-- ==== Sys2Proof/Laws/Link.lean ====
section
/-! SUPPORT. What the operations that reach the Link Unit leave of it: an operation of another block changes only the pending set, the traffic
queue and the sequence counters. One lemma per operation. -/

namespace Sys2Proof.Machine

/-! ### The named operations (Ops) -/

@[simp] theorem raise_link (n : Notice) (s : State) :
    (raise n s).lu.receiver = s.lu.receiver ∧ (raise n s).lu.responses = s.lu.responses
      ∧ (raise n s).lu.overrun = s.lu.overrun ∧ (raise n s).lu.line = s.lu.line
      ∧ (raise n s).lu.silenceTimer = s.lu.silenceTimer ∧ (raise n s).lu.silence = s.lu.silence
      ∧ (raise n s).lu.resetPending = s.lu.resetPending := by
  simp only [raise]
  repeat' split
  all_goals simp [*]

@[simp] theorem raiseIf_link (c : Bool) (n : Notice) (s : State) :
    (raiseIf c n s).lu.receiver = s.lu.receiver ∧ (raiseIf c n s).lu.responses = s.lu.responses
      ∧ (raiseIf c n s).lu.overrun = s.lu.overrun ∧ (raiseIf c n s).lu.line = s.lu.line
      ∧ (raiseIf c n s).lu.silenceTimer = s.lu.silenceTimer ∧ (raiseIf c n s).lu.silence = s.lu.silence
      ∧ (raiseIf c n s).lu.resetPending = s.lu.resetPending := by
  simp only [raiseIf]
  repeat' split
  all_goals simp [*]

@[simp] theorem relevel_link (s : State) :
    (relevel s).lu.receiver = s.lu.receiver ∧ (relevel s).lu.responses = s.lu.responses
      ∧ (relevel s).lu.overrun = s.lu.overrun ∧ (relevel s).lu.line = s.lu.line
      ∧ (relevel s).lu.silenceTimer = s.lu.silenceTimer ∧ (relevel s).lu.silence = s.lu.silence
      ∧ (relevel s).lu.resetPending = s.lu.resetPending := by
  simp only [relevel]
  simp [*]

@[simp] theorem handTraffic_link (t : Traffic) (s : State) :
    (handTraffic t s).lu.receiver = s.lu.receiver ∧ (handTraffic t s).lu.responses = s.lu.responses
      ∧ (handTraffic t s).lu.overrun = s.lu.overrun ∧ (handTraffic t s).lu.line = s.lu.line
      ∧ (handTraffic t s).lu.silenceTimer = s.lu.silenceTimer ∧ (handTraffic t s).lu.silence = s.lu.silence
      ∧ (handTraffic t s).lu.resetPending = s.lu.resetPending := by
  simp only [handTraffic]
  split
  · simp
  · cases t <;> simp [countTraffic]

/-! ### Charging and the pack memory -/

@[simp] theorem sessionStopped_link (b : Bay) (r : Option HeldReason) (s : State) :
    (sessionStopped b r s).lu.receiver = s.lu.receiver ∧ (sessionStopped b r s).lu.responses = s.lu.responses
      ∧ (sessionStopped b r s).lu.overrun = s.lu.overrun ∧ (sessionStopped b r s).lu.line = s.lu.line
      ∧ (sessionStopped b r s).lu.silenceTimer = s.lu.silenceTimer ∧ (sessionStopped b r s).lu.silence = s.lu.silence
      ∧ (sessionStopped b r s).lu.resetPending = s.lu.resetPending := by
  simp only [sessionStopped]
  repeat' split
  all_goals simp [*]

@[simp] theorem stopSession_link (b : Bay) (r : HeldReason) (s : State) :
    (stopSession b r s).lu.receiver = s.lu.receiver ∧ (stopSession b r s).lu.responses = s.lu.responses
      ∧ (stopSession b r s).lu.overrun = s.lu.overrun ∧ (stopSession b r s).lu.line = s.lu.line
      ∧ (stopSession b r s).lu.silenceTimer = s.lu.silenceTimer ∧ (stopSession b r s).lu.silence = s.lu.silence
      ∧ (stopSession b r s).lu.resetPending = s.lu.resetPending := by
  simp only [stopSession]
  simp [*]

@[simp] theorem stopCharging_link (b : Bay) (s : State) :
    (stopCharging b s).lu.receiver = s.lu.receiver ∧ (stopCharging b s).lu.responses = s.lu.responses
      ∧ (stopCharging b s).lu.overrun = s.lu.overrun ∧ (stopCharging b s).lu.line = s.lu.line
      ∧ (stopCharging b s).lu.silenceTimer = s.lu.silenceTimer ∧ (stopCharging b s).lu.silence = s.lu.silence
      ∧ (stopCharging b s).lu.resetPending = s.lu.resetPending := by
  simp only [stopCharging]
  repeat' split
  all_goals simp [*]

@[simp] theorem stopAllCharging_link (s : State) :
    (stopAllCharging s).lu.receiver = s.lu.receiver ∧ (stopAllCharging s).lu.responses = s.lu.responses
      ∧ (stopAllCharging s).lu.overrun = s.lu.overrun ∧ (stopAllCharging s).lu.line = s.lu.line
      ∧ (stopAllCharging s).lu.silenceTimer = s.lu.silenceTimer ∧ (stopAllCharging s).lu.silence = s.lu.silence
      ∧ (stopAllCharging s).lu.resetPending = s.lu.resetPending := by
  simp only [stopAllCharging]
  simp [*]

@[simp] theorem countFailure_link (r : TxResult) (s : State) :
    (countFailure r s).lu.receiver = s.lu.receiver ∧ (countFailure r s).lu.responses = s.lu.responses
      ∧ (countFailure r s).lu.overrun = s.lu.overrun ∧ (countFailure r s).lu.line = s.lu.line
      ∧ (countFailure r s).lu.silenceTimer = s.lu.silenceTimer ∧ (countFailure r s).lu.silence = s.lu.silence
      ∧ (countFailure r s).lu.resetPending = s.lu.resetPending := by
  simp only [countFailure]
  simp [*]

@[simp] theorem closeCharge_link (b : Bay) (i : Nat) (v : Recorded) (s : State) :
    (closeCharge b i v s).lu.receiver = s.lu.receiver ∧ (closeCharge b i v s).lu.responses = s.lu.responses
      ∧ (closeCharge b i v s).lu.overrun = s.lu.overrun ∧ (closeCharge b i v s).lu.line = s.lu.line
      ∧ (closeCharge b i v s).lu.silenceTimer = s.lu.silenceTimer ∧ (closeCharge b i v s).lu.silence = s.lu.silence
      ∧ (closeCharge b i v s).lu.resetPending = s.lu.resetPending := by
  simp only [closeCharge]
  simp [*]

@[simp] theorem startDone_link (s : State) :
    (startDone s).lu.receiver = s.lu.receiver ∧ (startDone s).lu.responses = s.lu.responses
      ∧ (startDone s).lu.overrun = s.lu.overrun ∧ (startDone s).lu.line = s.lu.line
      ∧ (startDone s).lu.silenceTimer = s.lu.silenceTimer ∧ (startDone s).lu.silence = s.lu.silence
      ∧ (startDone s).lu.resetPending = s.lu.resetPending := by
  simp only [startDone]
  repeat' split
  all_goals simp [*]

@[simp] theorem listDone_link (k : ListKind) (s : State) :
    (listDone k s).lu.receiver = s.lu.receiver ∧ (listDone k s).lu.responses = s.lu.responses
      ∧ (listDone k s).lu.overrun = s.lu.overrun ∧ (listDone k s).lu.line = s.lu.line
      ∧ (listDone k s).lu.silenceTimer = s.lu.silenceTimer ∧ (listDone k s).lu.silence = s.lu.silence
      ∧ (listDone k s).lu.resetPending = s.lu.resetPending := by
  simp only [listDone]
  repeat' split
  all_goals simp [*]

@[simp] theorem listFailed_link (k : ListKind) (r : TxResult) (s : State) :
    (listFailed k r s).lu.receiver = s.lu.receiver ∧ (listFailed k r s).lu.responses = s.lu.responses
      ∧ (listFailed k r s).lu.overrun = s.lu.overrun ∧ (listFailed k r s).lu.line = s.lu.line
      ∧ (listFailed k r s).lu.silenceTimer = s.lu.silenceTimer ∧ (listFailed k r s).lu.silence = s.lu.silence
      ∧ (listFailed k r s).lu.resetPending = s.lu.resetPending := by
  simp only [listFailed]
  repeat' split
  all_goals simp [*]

- DIRECTIONS FOR THIS TASK
Within the data above, the span starting at the line containing "(relevel s).lu.silence = s.lu.silence" and ending at the line containing "(sessionStopped b r s).lu.line = s.lu.line" is to be retyped exactly, with no other lines.

- EXERCISE RESPONSE
      ∧ (relevel s).lu.silenceTimer = s.lu.silenceTimer ∧ (relevel s).lu.silence = s.lu.silence
      ∧ (relevel s).lu.resetPending = s.lu.resetPending := by
  simp only [relevel]
  simp [*]

@[simp] theorem handTraffic_link (t : Traffic) (s : State) :
    (handTraffic t s).lu.receiver = s.lu.receiver ∧ (handTraffic t s).lu.responses = s.lu.responses
      ∧ (handTraffic t s).lu.overrun = s.lu.overrun ∧ (handTraffic t s).lu.line = s.lu.line
      ∧ (handTraffic t s).lu.silenceTimer = s.lu.silenceTimer ∧ (handTraffic t s).lu.silence = s.lu.silence
      ∧ (handTraffic t s).lu.resetPending = s.lu.resetPending := by
  simp only [handTraffic]
  split
  · simp
  · cases t <;> simp [countTraffic]

/-! ### Charging and the pack memory -/

@[simp] theorem sessionStopped_link (b : Bay) (r : Option HeldReason) (s : State) :
    (sessionStopped b r s).lu.receiver = s.lu.receiver ∧ (sessionStopped b r s).lu.responses = s.lu.responses
      ∧ (sessionStopped b r s).lu.overrun = s.lu.overrun ∧ (sessionStopped b r s).lu.line = s.lu.line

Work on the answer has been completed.